Jeudi 19 Janvier 2012

Un article récent (Snell Chelsea et al., Food and Chem. Tox.) a provoqué un débat en décembre 2011. Il a été co-signé par Gérard Pascal qui a contribué aux autorisations d'un grand nombre d'OGM au sein des comités français d'évaluation. Après analyse (c'est ce qu'il dit) de 24 études long terme ou multigénérationnelles d'animaux consommant des OGM, Gérard Pascal prétend que cela démontre que ces OGM sont sans danger.

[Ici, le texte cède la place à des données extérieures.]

-- ==== Sys2Proof/Machine/Ops.lean ====
section
/-! DEFINITION. What every instruction shares: the issuing fragment, the end of an instruction, slot death, the end of
waves and groups, taking a trap and returning from it, and the checks before an instruction's own (01 R22 to R24, R34,
R38 to R42; 05 R147 to R151; 06 R192, R427; 11 R316, R318). -/

namespace Sys2Proof.Machine

/-- The outcome of the model. -/
abbrev Out := Host.Outcome State Fault Refusal

/-! ## The issuing fragment -/

/-- The issuing fragment: its place, its group, its wave as it is written, and the wave as it is read (the same but in
a co-issue, 01 R21). -/
structure Frame where
  gid : Nat
  wid : Nat
  ent : Nat
  g : Group
  w : Wave
  v : Wave
  f : Fragment
  deriving DecidableEq, Repr

/-- The frame of the issuing fragment, if a fragment is issuing. -/
def State.frame? (s : State) : Option Frame :=
  match s.cur with
  | .wave gid wid ent =>
    match s.groups.look gid with
    | none => none
    | some g =>
      match g.waves.look wid with
      | none => none
      | some w =>
        match w.frag? ent with
        | none => none
        | some f => some { gid := gid, wid := wid, ent := ent, g := g, w := w, v := s.view.getD w, f := f }
  | _ => none

/-- The set F: the slots of the fragment that are alive (05 R129). -/
def Frame.act (fr : Frame) : DWord := fr.f.mask &&& fr.v.alive
/-- The slots that pass the guard too (00 R9; 01 R34). -/
def Frame.part (fr : Frame) : DWord := fr.act &&& maskWhere fr.v.passes
/-- Slot u: the lowest of F (05 R129). -/
def Frame.u (fr : Frame) : Nat := (lowest fr.act).getD 0
/-- The wave's scope, time-out and privilege, read when the instruction issues. -/
def Frame.priv (fr : Frame) : Bool := fr.w.priv
/-- The work identifier of a slot (01 R12). -/
def Wave.slotId (w : Wave) (t : Nat) : DWord := w.workId + BitVec.ofNat 64 t

/-- Registers of a wave are written outside the issue of an instruction: the hold latch of its lane block drops them (01
R31). -/
def State.unlatch (s : State) (gid wid : Nat) (rs : List Nat) : State :=
  match s.groups.look gid, s.wave? gid wid with
  | some g, some w => s.onCore g.core fun c => c.onBlock (w.slot % 4) fun b =>
      { b with latch := b.latch.filter fun l => !(l.gid = gid && l.wave = wid && rs.contains l.reg) }
  | _, _ => s
/-- The wave of the frame replaced. -/
def State.putWave (s : State) (fr : Frame) (w : Wave) : State := s.setWave fr.gid fr.wid w

/-! ## Groups and gangs end (01 R24; 11 R316, R318) -/

/-- The pins the ladle noted for a group are cleared (11 R316). -/
def State.unpin (s : State) (g : Group) : State :=
  s.onCore g.core fun c =>
    { c with tags := g.notes.foldl (fun t k => t.change k fun e => { e with pinned := false }) c.tags }

/-- The launch of a group. -/
def State.launchOf (s : State) (g : Group) : Option Launch := (s.context g.ctx).launches.look g.serial
/-- The members of the gang of a group, one for a launch without gangs (11 R304). -/
def State.gangSize (s : State) (g : Group) : Nat :=
  match s.launchOf g with
  | some l => l.hdr.gm + 1
  | none => 1
/-- The groups of the same gang on this device. -/
def Group.sameGang (g h : Group) : Bool := g.ctx = h.ctx && g.serial = h.serial && g.unit = h.unit

/-- The device of a gang member (11 R304). -/
def Header.memberDevice (h : Header) (m : Nat) : Nat := h.gdev + m * h.gstr
/-- The devices that run a member of a gang. -/
def Header.devices (h : Header) : List Nat := ((List.range (h.gm + 1)).map h.memberDevice).eraseDups
/-- The tick by which a message arrives: within 2^10 ticks for a withdrawal (06 R193). -/
def GangWord.due (x : GangWord) (now : Nat) : Option Nat :=
  match x with
  | .left _ true => some (now + 1024)
  | _ => none
/-- A message about a unit of a gang goes to some of the other devices that run its members (assumption log 105). -/
def State.mailGang (s : State) (ctx : Nat) (h : Header) (unit : Nat) (devs : List Nat) (what : GangWord) : State :=
  { s with mail := s.mail ++ (devs.filter (· != s.dev.devnum)).map fun d =>
      { dev := d, ctx := ctx, gid := h.gid, unit := unit, what := what, due := what.due s.tick } }
/-- A message reaches its device. -/
def State.deliver (s : State) (m : GangMail) : Option State :=
  if s.mail.contains m then some { s with mail := s.mail.erase m } else none

/-- A drained core that no group is left on comes under assay (11 R325; 14 R375). -/
def State.startAssay (s : State) (core : Nat) : State :=
  if (s.core core).drained && (s.core core).assay.isNone && !s.groups.any fun e => e.2.core = core then
    s.onCore core fun c => { c with assay := some s.tick }
  else s

/-- A group leaves its core: its region is freed and its slots' entries are invalid, its pins are cleared, and the matrix
side is released once its queue has run (07 R198, R222; 10 R289). -/
def State.removeGroup (s : State) (gid : Nat) (g : Group) (discard : Bool) : State :=
  let s := s.unpin g
  let s := s.onCore g.core fun c =>
    { c with tags := c.tags.filter fun e => !(g.base ≤ e.1 && e.1 < g.base + g.size) }
  let s := s.onCore g.core fun c =>
    if c.mat.holder = some gid then
      if c.mat.queue = [] then { c with mat := Matrix.empty } else { c with mat := { c.mat with discard := discard } }
    else c
  ({ s with groups := s.groups.del gid } : State).startAssay g.core

/-- Every other member of the gang has detached or ended (06 R193; 11 R318). -/
def State.peersGone (s : State) (g : Group) : Bool :=
  (List.range (s.gangSize g)).all fun m => m = g.member || g.left.contains m

/-- Held members whose peers have all gone are released (11 R318). -/
def State.releaseHeld (s : State) : State :=
  let s := s.groups.foldl (fun s e => if e.2.held && s.peersGone e.2 then s.removeGroup e.1 e.2 false else s) s
  { s with saved := s.saved.filter fun e => !(e.2.held && s.peersGone e.2) }

/-- The other members of the gang learn that a member has detached or ended, or is withdrawn: those on this device now,
those of other devices by a message. -/
def State.tellGang (s : State) (g : Group) (member : Nat) (withdrawn : Bool) : State :=
  let tell : Group → Group := fun h =>
    if h.sameGang g && h.member != member then
      { h with left := if h.left.contains member then h.left else member :: h.left,
               gone := if withdrawn && !h.gone.contains member then member :: h.gone else h.gone }
    else h
  let s := { s with groups := s.groups.map fun (e : Nat × Group) => (e.1, tell e.2),
                    saved := s.saved.map fun (e : Nat × Group) => (e.1, tell e.2) }
  (match s.launchOf g with
    | some l => s.mailGang g.ctx l.hdr g.unit l.hdr.devices (.left member withdrawn)
    | none => s).releaseHeld

/-- A group whose waves have all ended: a gang member with an attached peer is held, any other ends (01 R24; 11 R318). -/
def State.groupEnd (s : State) (gid : Nat) : State :=
  match s.groups.look gid with
  | none => s
  | some g =>
    if g.waves != [] || g.held then s
    else if s.gangSize g = 1 then s.removeGroup gid g false
    else if g.present && !s.peersGone g then
      (s.setGroup gid { g with held := true }).tellGang g g.member false
    else (s.removeGroup gid g false).tellGang g g.member true

/-- The deferred faults of a wave that ends are posted (06 R192, R427). -/
def State.postDeferred (s : State) (g : Group) (w : Wave) : State :=
  let s := match w.dfr with
    | some d => s.post g.ctx { workId := w.slotId ((lowest d.slots).getD 0), addr := d.target, cause := d.cause.code,
                               core := g.core }
    | none => s
  match w.efr with
  | some e => s.post g.ctx { workId := w.slotId ((lowest e.slots).getD 0), addr := e.addr, cause := 0x0B,
                             core := g.core }
  | none => s

/-- A group's arrival at its barrier is complete: every alive slot of every wave that no trap suspends waits at bar
(06 R181; assumption log 21). -/
def Wave.atBar (w : Wave) : DWord :=
  w.split.foldl (fun m (x : Nat × Entry) => match x.2 with
    | .frag f => if f.st = .waiting .barrier && !f.suspended then m ||| f.mask else m
    | .join _ => m) 0
/-- The slots a wave's handler runs: those of its fragments, and those that wait at join records made since trap entry. -/
def Wave.handlerSlots (w : Wave) : DWord :=
  w.split.foldl (fun m (x : Nat × Entry) => match x.2 with
    | .frag f => if f.suspended then m else m ||| f.mask
    | .join j => if j.inTrap then m ||| j.arrived else m) 0
/-- The slots of a wave that a barrier waits for: in a handler, the handler's alone (06 R181). -/
def Wave.barSlots (w : Wave) : DWord := if tsNest w.tstat then w.handlerSlots &&& w.alive else w.alive
/-- The barrier of a group completes. -/
def Group.barDone (g : Group) : Bool := g.waves != [] && g.waves.all fun e => e.2.atBar = e.2.barSlots
/-- The fragments of a wave that wait at bar go on after it. -/
def Wave.passBar (w : Wave) (now : Nat) : Wave :=
  (List.range 16).foldl (fun w e => match w.frag? e with
    | some f => if f.st = .waiting .barrier && !f.suspended then
        (w.advance e { f with st := .ready } 1 now).getD w else w
    | none => w) w
/-- A complete barrier lets its waves go on; every arriving slot acquires what the group has seen (06 R181; 09 R264). -/
def State.checkBar (s : State) (gid : Nat) : State :=
  match s.groups.look gid with
  | none => s
  | some g =>
    if g.barDone && g.waves.any fun e => e.2.atBar != 0 then
      let t := s.setGroup gid { g with waves := g.waves.map fun (e : Nat × Wave) => (e.1, e.2.passBar s.cycle) }
      g.waves.foldl (fun t e => t.heed gid e.1 e.2.atBar s.nextOp) t
    else s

Bien sûr, cette personne produit les mêmes résultats et conclusions que les industriels, en affirmant que toutes les différences significatives par rapport aux témoins ne sont pas un problème puisqu'ils sont inclus dans les « variations biologiques normales ». Alors quel est le but de contrôles comparatifs internes à l'expérience ? Il ne refait pas tous les calculs statistiques, contrairement à nous.  

Les auteurs qualifient de “long terme” des tests de quelques mois sur des saumons ou des macaques, de deux ans sur des vaches qui vivent quinze ans, et de quelques semaines sur des poulets ou des cailles, et bien sûr ils ne notent pas que ces études n'ont été ni requises ni réalisées avant la commercialisation de ces OGM. Nos revues largement consultées par la communauté scientifique (Séralini et al. Env. Sci. Europe, 2011, 23, 10-20, voir lien en page de bienvenue sur notre site) détaillant le contraire sont ignorées, ce qui n'est pas éthique d'un point de vue scientifique.  

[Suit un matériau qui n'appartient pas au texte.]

/-- sne: Writes 1 where the bit patterns of a and b differ (04 R102). -/
def execSne (hold : BitVec 2) (d : Reg) (a : Reg) (b : Reg) (s : State) : Out :=
  vec (.sne hold d a b) (compareBits d a (.reg b) (· != ·)) s

/-- slt: Writes 1 where a is less than b (04 R102). -/
def execSlt (hold : BitVec 2) (d : Reg) (a : Reg) (b : Reg) (s : State) : Out :=
  vec (.slt hold d a b) (compareInt d a (.reg b) (· < ·)) s

/-- sle: Writes 1 where a is at most b (04 R102). -/
def execSle (hold : BitVec 2) (d : Reg) (a : Reg) (b : Reg) (s : State) : Out :=
  vec (.sle hold d a b) (compareInt d a (.reg b) (· ≤ ·)) s

/-- sel: Selects a where the guard passes and b elsewhere (04 R103). -/
def execSel (hold : BitVec 2) (d : Reg) (a : Reg) (b : Reg) (s : State) : Out := vec (.sel hold d a b) (opSel d a b) s

/-- mov: Copies a and its unresolved tag to d (04 R104). -/
def execMov (hold : BitVec 2) (d : Reg) (a : Reg) (s : State) : Out := vec (.mov hold d a) (opMov d a) s

/-- addx: Adds an extended 32-bit value to a 64-bit pair (04 R101). -/
def execAddx (hold : BitVec 2) (d : Reg) (a : Reg) (b : Reg) (s : State) : Out :=
  vec (.addx hold d a b) (opAddx d a b) s

/-- addi: Adds a signed immediate per slot (04 R105). -/
def execAddi (hold : BitVec 2) (d : Reg) (a : Reg) (imm : BitVec 7) (s : State) : Out :=
  vec (.addi hold d a imm) (arith d a (simm imm) (· + ·)) s

/-- muli: Multiplies by a signed immediate per slot (04 R105). -/
def execMuli (hold : BitVec 2) (d : Reg) (a : Reg) (imm : BitVec 7) (s : State) : Out :=
  vec (.muli hold d a imm) (arith d a (simm imm) (· * ·)) s

/-- andi: ANDs with an unsigned immediate per slot (04 R105). -/
def execAndi (hold : BitVec 2) (d : Reg) (a : Reg) (imm : BitVec 7) (s : State) : Out :=
  vec (.andi hold d a imm) (logic d a (uimm imm) (· &&& ·)) s

/-- ori: ORs with an unsigned immediate per slot (04 R105). -/
def execOri (hold : BitVec 2) (d : Reg) (a : Reg) (imm : BitVec 7) (s : State) : Out :=
  vec (.ori hold d a imm) (logic d a (uimm imm) (· ||| ·)) s

/-- xori: XORs with an unsigned immediate per slot (04 R105). -/
def execXori (hold : BitVec 2) (d : Reg) (a : Reg) (imm : BitVec 7) (s : State) : Out :=
  vec (.xori hold d a imm) (logic d a (uimm imm) (· ^^^ ·)) s

/-- shli: Shifts left by an immediate amount (04 R105). -/
def execShli (hold : BitVec 2) (d : Reg) (a : Reg) (imm : BitVec 7) (s : State) : Out :=
  vec (.shli hold d a imm) (shift d a (uimm imm) shiftLeft) s

/-- shri: Shifts right by an immediate amount (04 R105). -/
def execShri (hold : BitVec 2) (d : Reg) (a : Reg) (imm : BitVec 7) (s : State) : Out :=
  vec (.shri hold d a imm) (shift d a (uimm imm) shiftRight) s

/-- rotli: Rotates left by an immediate amount (04 R105). -/
def execRotli (hold : BitVec 2) (d : Reg) (a : Reg) (imm : BitVec 7) (s : State) : Out :=
  vec (.rotli hold d a imm) (shift d a (uimm imm) rotateLeft) s

/-- seqi: Compares a with an immediate for equality (04 R105). -/
def execSeqi (hold : BitVec 2) (d : Reg) (a : Reg) (imm : BitVec 7) (s : State) : Out :=
  vec (.seqi hold d a imm) (compareBits d a (simm imm) (· == ·)) s

/-- snei: Compares a with an immediate for inequality (04 R105). -/
def execSnei (hold : BitVec 2) (d : Reg) (a : Reg) (imm : BitVec 7) (s : State) : Out :=
  vec (.snei hold d a imm) (compareBits d a (simm imm) (· != ·)) s

/-- slti: Writes 1 where a is below an immediate (04 R105). -/
def execSlti (hold : BitVec 2) (d : Reg) (a : Reg) (imm : BitVec 7) (s : State) : Out :=
  vec (.slti hold d a imm) (compareInt d a (simm imm) (· < ·)) s

/-- slei: Writes 1 where a is at most an immediate (04 R105). -/
def execSlei (hold : BitVec 2) (d : Reg) (a : Reg) (imm : BitVec 7) (s : State) : Out :=
  vec (.slei hold d a imm) (compareInt d a (simm imm) (· ≤ ·)) s

/-- mini: Writes the lesser of a and an immediate (04 R105). -/
def execMini (hold : BitVec 2) (d : Reg) (a : Reg) (imm : BitVec 7) (s : State) : Out :=
  vec (.mini hold d a imm) (arith d a (simm imm) lesser) s

/-- maxi: Writes the greater of a and an immediate (04 R105). -/
def execMaxi (hold : BitVec 2) (d : Reg) (a : Reg) (imm : BitVec 7) (s : State) : Out :=
  vec (.maxi hold d a imm) (arith d a (simm imm) greater) s

/-- addi64: Adds a sign-extended immediate to a 64-bit pair (04 R101). -/
def execAddi64 (hold : BitVec 2) (d : Reg) (a : Reg) (imm : BitVec 7) (s : State) : Out :=
  vec (.addi64 hold d a imm) (opAddi64 d a imm) s

/-- movk: Writes a zero-extended 16-bit constant tagged U32 (04 R106). -/
def execMovk (d : Reg) (imm : BitVec 16) (s : State) : Out :=
  vec (.movk d imm) (constant d (fun _ => 0x11) (imm.setWidth 32)) s

/-- movh: Replaces the high half of d with a 16-bit constant (04 R106). -/
def execMovh (d : Reg) (imm : BitVec 16) (s : State) : Out := vec (.movh d imm) (opMovh d imm) s

/-- lit: Writes a 32-bit literal word tagged MODE.etype (04 R107). -/
def execLit (d : Reg) (lit : Word) (s : State) : Out :=
  vec (.lit d lit) (constant d (fun v => modeEtype v.mode) lit) s

/-- addl: Adds a 32-bit literal to d (04 R107). -/
def execAddl (d : Reg) (lit : Word) (s : State) : Out := vec (.addl d lit) (opAddl d lit) s

/-- andl: ANDs d with a 32-bit literal (04 R107). -/
def execAndl (d : Reg) (lit : Word) (s : State) : Out := vec (.andl d lit) (logicLit d (· &&& lit)) s

/-- orl: ORs d with a 32-bit literal (04 R107). -/
def execOrl (d : Reg) (lit : Word) (s : State) : Out := vec (.orl d lit) (logicLit d (· ||| lit)) s

/-- add.u: Uniform add computed once in slot u and written to every live slot (04 R108). -/
def execAddU (hold : BitVec 2) (d : Reg) (a : Reg) (b : Reg) (s : State) : Out :=
  vec (.addU hold d a b) (arith d a (.reg b) (· + ·)) s

/-- sub.u: Uniform subtract (04 R108). -/
def execSubU (hold : BitVec 2) (d : Reg) (a : Reg) (b : Reg) (s : State) : Out :=
  vec (.subU hold d a b) (arith d a (.reg b) (· - ·)) s

/-- mul.u: Uniform multiply (04 R108). -/
def execMulU (hold : BitVec 2) (d : Reg) (a : Reg) (b : Reg) (s : State) : Out :=
  vec (.mulU hold d a b) (arith d a (.reg b) (· * ·)) s

/-- and.u: Uniform AND (04 R108). -/
def execAndU (hold : BitVec 2) (d : Reg) (a : Reg) (b : Reg) (s : State) : Out :=
  vec (.andU hold d a b) (logic d a (.reg b) (· &&& ·)) s

/-- or.u: Uniform OR (04 R108). -/
def execOrU (hold : BitVec 2) (d : Reg) (a : Reg) (b : Reg) (s : State) : Out :=
  vec (.orU hold d a b) (logic d a (.reg b) (· ||| ·)) s

/-- xor.u: Uniform XOR (04 R108). -/
def execXorU (hold : BitVec 2) (d : Reg) (a : Reg) (b : Reg) (s : State) : Out :=
  vec (.xorU hold d a b) (logic d a (.reg b) (· ^^^ ·)) s

/-- shl.u: Uniform left shift (04 R108). -/
def execShlU (hold : BitVec 2) (d : Reg) (a : Reg) (b : Reg) (s : State) : Out :=
  vec (.shlU hold d a b) (shift d a (.reg b) shiftLeft) s

/-- shr.u: Uniform right shift (04 R108). -/
def execShrU (hold : BitVec 2) (d : Reg) (a : Reg) (b : Reg) (s : State) : Out :=
  vec (.shrU hold d a b) (shift d a (.reg b) shiftRight) s

/-- min.u: Uniform minimum (04 R108). -/
def execMinU (hold : BitVec 2) (d : Reg) (a : Reg) (b : Reg) (s : State) : Out :=
  vec (.minU hold d a b) (arith d a (.reg b) lesser) s

/-- max.u: Uniform maximum (04 R108). -/
def execMaxU (hold : BitVec 2) (d : Reg) (a : Reg) (b : Reg) (s : State) : Out :=
  vec (.maxU hold d a b) (arith d a (.reg b) greater) s

/-- seq.u: Uniform bit-pattern equality (04 R108). -/
def execSeqU (hold : BitVec 2) (d : Reg) (a : Reg) (b : Reg) (s : State) : Out :=
  vec (.seqU hold d a b) (compareBits d a (.reg b) (· == ·)) s

/-- slt.u: Uniform less-than compare (04 R108). -/
def execSltU (hold : BitVec 2) (d : Reg) (a : Reg) (b : Reg) (s : State) : Out :=
  vec (.sltU hold d a b) (compareInt d a (.reg b) (· < ·)) s

/-- mov.u: Uniform move (04 R108). -/
def execMovU (hold : BitVec 2) (d : Reg) (a : Reg) (s : State) : Out := vec (.movU hold d a) (opMov d a) s

/-- add64.u: Uniform 64-bit add (04 R108). -/
def execAdd64U (hold : BitVec 2) (d : Reg) (a : Reg) (b : Reg) (s : State) : Out :=
  vec (.add64U hold d a b) (arith64 d a b (· + ·)) s

/-- addi.u: Uniform add immediate (04 R108). -/
def execAddiU (hold : BitVec 2) (d : Reg) (a : Reg) (imm : BitVec 7) (s : State) : Out :=
  vec (.addiU hold d a imm) (arith d a (simm imm) (· + ·)) s

/-- shli.u: Uniform shift left immediate (04 R108). -/
def execShliU (hold : BitVec 2) (d : Reg) (a : Reg) (imm : BitVec 7) (s : State) : Out :=
  vec (.shliU hold d a imm) (shift d a (uimm imm) shiftLeft) s

end Sys2Proof.Machine
end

Au diable l'objectivité ! Pire, un grand nombre d'études long terme de Malatesta et ses collègues sur des souris mangeant des sojas au Roundup, que nous avions déjà identifiées comme mettant en lumière les effets négatifs des OGM (en détail dans les foies, les pancréas, testicules au niveau cellulaire) sont considérées comme ne montrant rien malgré les conclusions de leurs auteurs !  

Ils rejugent des publications internationales comme bon leur semble, transforment leurs découvertes ou les ignorent pour des raisons douteuses ou étranges : « Le soja OGM pourrait ne pas avoir poussé près d'un champ non OGM (ou le contraire) avant que les souris n'en mangent ! ». Lorsqu'on se préoccupe de tels détails avant de lever le moindre doute pour la santé publique, n'y a-t-il pas un risque de créer des générations d'étudiants écœurés par la science ? Un exemple parfait d'expertise contradictoire en somme !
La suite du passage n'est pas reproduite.